Problem to work on | Give the entries again exactly, every one of them.

>>>>>

/-! ### Refused writes -/

/-- PART_CFG_REFUSED and the like of a detector: to its partition's owner where it has a partition (R170). -/
def postDet (n code payload : Nat) (s : State) : State :=
  if n < 128 then postBank (n / 16) code payload s
  else if s.flagL (F.gpCfgAssigned (n - 128)) then postPart (s.getL (F.gpCfgPartition (n - 128))) code payload s
  else postPfs code payload s

/-- A refused write of a register: the status bit and the event of its block (R44, R102, R136, R165, R198, R243, R283,
R308, R316, R385, R429, R475, R499). -/
def refused (f : Nat) (r : Reg) (s : State) : State :=
  let o := r.off
  if o < 0x4000 then cfgRefused f o s
  else if o < 0x4800 then post f 0x1709 f (setF (F.epEventsCfgRefused f) 1 s)
  else if o < 0x5000 then
    postPfs 0x1B04 (o % 2 ^ 16 * 2 ^ 16) (each (fun g => setF (F.fltStatusCfgRefused g) 1) s.pfs s)
  else if o < 0x9000 then eventOpen F.timeEventsCfgRefused 0x080F s
  else if o < 0x10000 then eventOpen F.csEventsCfgRefused 0x0908 s
  else if o < 0x20000 then
    let b := (o - 0x10000) / 0x2000
    feEvent b 0x100A b (F.feBankEventsCfgRefused b) s
  else if o < 0x28000 then
    let n := (o - 0x20000) / 0x100
    postDet n 0x1102 n (setF (F.detStatusCfgRefused n) 1 s)
  else if o < 0x2C000 then
    let g := (o - 0x28000) / 0x100
    postDet (128 + g) 0x1102 (128 + g) (setF (F.gpStatusCfgRefused g) 1 s)
  else if o < 0x30000 then postPart 0 0x1201 0 (setF (F.seqEventsCfgRefused 0) 1 s)
  else if o < 0x40000 then
    let p := (o - 0x30000) / 0x2000
    let k := o % 0x2000
    let place := if 0x1000 ≤ k then (k - 0x1000) / 0x100 * 2 ^ 8 + k / 0x40 % 4 * 2 ^ 12 else 0
    postPart p 0x1201 (p + place) (setF (F.seqEventsCfgRefused p) 1 s)
  else if o < 0x44000 then
    let p := (o - 0x40000) / 0x400
    postPart p 0x1308 p (setF (F.partEventsCfgRefused p) 1 s)
  else if o < 0x50000 then
    let b := (o - 0x44000) / 0x20
    oncePerFrame (rateKey 0x1402 b) (postBank b 0x1402 b) (setF (F.encEventsCfgRefused b) 1 s)
  else if 0x50100 ≤ o ∧ o < 0x50200 then event F.memEventsCfgRefused 0x1508 ((o - 0x50100) / 0x20) s
  else if o < 0x60000 then eventOpen F.memEventsCfgRefused 0x1508 s
  else if o < 0x70000 then ringRefused f ((o - 0x60000) / 0x40) s
  else powerRefused o s

/-! ### Accepted writes -/

/-- A write that is accepted: keep bits, W1C bits, then the RW fields (R7, R8). -/
def plainWrite (r : Reg) (v : Word) (s : State) : State :=
  let s := keepWrite r v s
  let s := wr r (s.rd r &&& ~~~(v &&& fieldMask (fun x => x.access == .w1c) r.fields)) s
  stage r v s

/-- CLKOUT's frequency is 12.8 GHz / (DIV × POSTDIV), DIV 0 standing for 256 and POSTDIV for its value + 1 (R44, R75). -/
def clkoutOk (w : Word) : Bool :=
  let div := if bitsOf w.toNat 8 8 = 0 then 256 else bitsOf w.toNat 8 8
  let k := div * (bitsOf w.toNat 16 3 + 1)
  decide (16 ≤ k) && decide (k ≤ 1280)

<<<<<

Task output |
/-! ### Refused writes -/

/-- PART_CFG_REFUSED and the like of a detector: to its partition's owner where it has a partition (R170). -/
def postDet (n code payload : Nat) (s : State) : State :=
  if n < 128 then postBank (n / 16) code payload s
  else if s.flagL (F.gpCfgAssigned (n - 128)) then postPart (s.getL (F.gpCfgPartition (n - 128))) code payload s
  else postPfs code payload s

/-- A refused write of a register: the status bit and the event of its block (R44, R102, R136, R165, R198, R243, R283,
R308, R316, R385, R429, R475, R499). -/
def refused (f : Nat) (r : Reg) (s : State) : State :=
  let o := r.off
  if o < 0x4000 then cfgRefused f o s
  else if o < 0x4800 then post f 0x1709 f (setF (F.epEventsCfgRefused f) 1 s)
  else if o < 0x5000 then
    postPfs 0x1B04 (o % 2 ^ 16 * 2 ^ 16) (each (fun g => setF (F.fltStatusCfgRefused g) 1) s.pfs s)
  else if o < 0x9000 then eventOpen F.timeEventsCfgRefused 0x080F s
  else if o < 0x10000 then eventOpen F.csEventsCfgRefused 0x0908 s
  else if o < 0x20000 then
    let b := (o - 0x10000) / 0x2000
    feEvent b 0x100A b (F.feBankEventsCfgRefused b) s
  else if o < 0x28000 then
    let n := (o - 0x20000) / 0x100
    postDet n 0x1102 n (setF (F.detStatusCfgRefused n) 1 s)
  else if o < 0x2C000 then
    let g := (o - 0x28000) / 0x100
    postDet (128 + g) 0x1102 (128 + g) (setF (F.gpStatusCfgRefused g) 1 s)
  else if o < 0x30000 then postPart 0 0x1201 0 (setF (F.seqEventsCfgRefused 0) 1 s)
  else if o < 0x40000 then
    let p := (o - 0x30000) / 0x2000
    let k := o % 0x2000
    let place := if 0x1000 ≤ k then (k - 0x1000) / 0x100 * 2 ^ 8 + k / 0x40 % 4 * 2 ^ 12 else 0
    postPart p 0x1201 (p + place) (setF (F.seqEventsCfgRefused p) 1 s)
  else if o < 0x44000 then
    let p := (o - 0x40000) / 0x400
    postPart p 0x1308 p (setF (F.partEventsCfgRefused p) 1 s)
  else if o < 0x50000 then
    let b := (o - 0x44000) / 0x20
    oncePerFrame (rateKey 0x1402 b) (postBank b 0x1402 b) (setF (F.encEventsCfgRefused b) 1 s)
  else if 0x50100 ≤ o ∧ o < 0x50200 then event F.memEventsCfgRefused 0x1508 ((o - 0x50100) / 0x20) s
  else if o < 0x60000 then eventOpen F.memEventsCfgRefused 0x1508 s
  else if o < 0x70000 then ringRefused f ((o - 0x60000) / 0x40) s
  else powerRefused o s

/-! ### Accepted writes -/

/-- A write that is accepted: keep bits, W1C bits, then the RW fields (R7, R8). -/
def plainWrite (r : Reg) (v : Word) (s : State) : State :=
  let s := keepWrite r v s
  let s := wr r (s.rd r &&& ~~~(v &&& fieldMask (fun x => x.access == .w1c) r.fields)) s
  stage r v s

/-- CLKOUT's frequency is 12.8 GHz / (DIV × POSTDIV), DIV 0 standing for 256 and POSTDIV for its value + 1 (R44, R75). -/
def clkoutOk (w : Word) : Bool :=
  let div := if bitsOf w.toNat 8 8 = 0 then 256 else bitsOf w.toNat 8 8
  let k := div * (bitsOf w.toNat 16 3 + 1)
  decide (16 ≤ k) && decide (k ≤ 1280)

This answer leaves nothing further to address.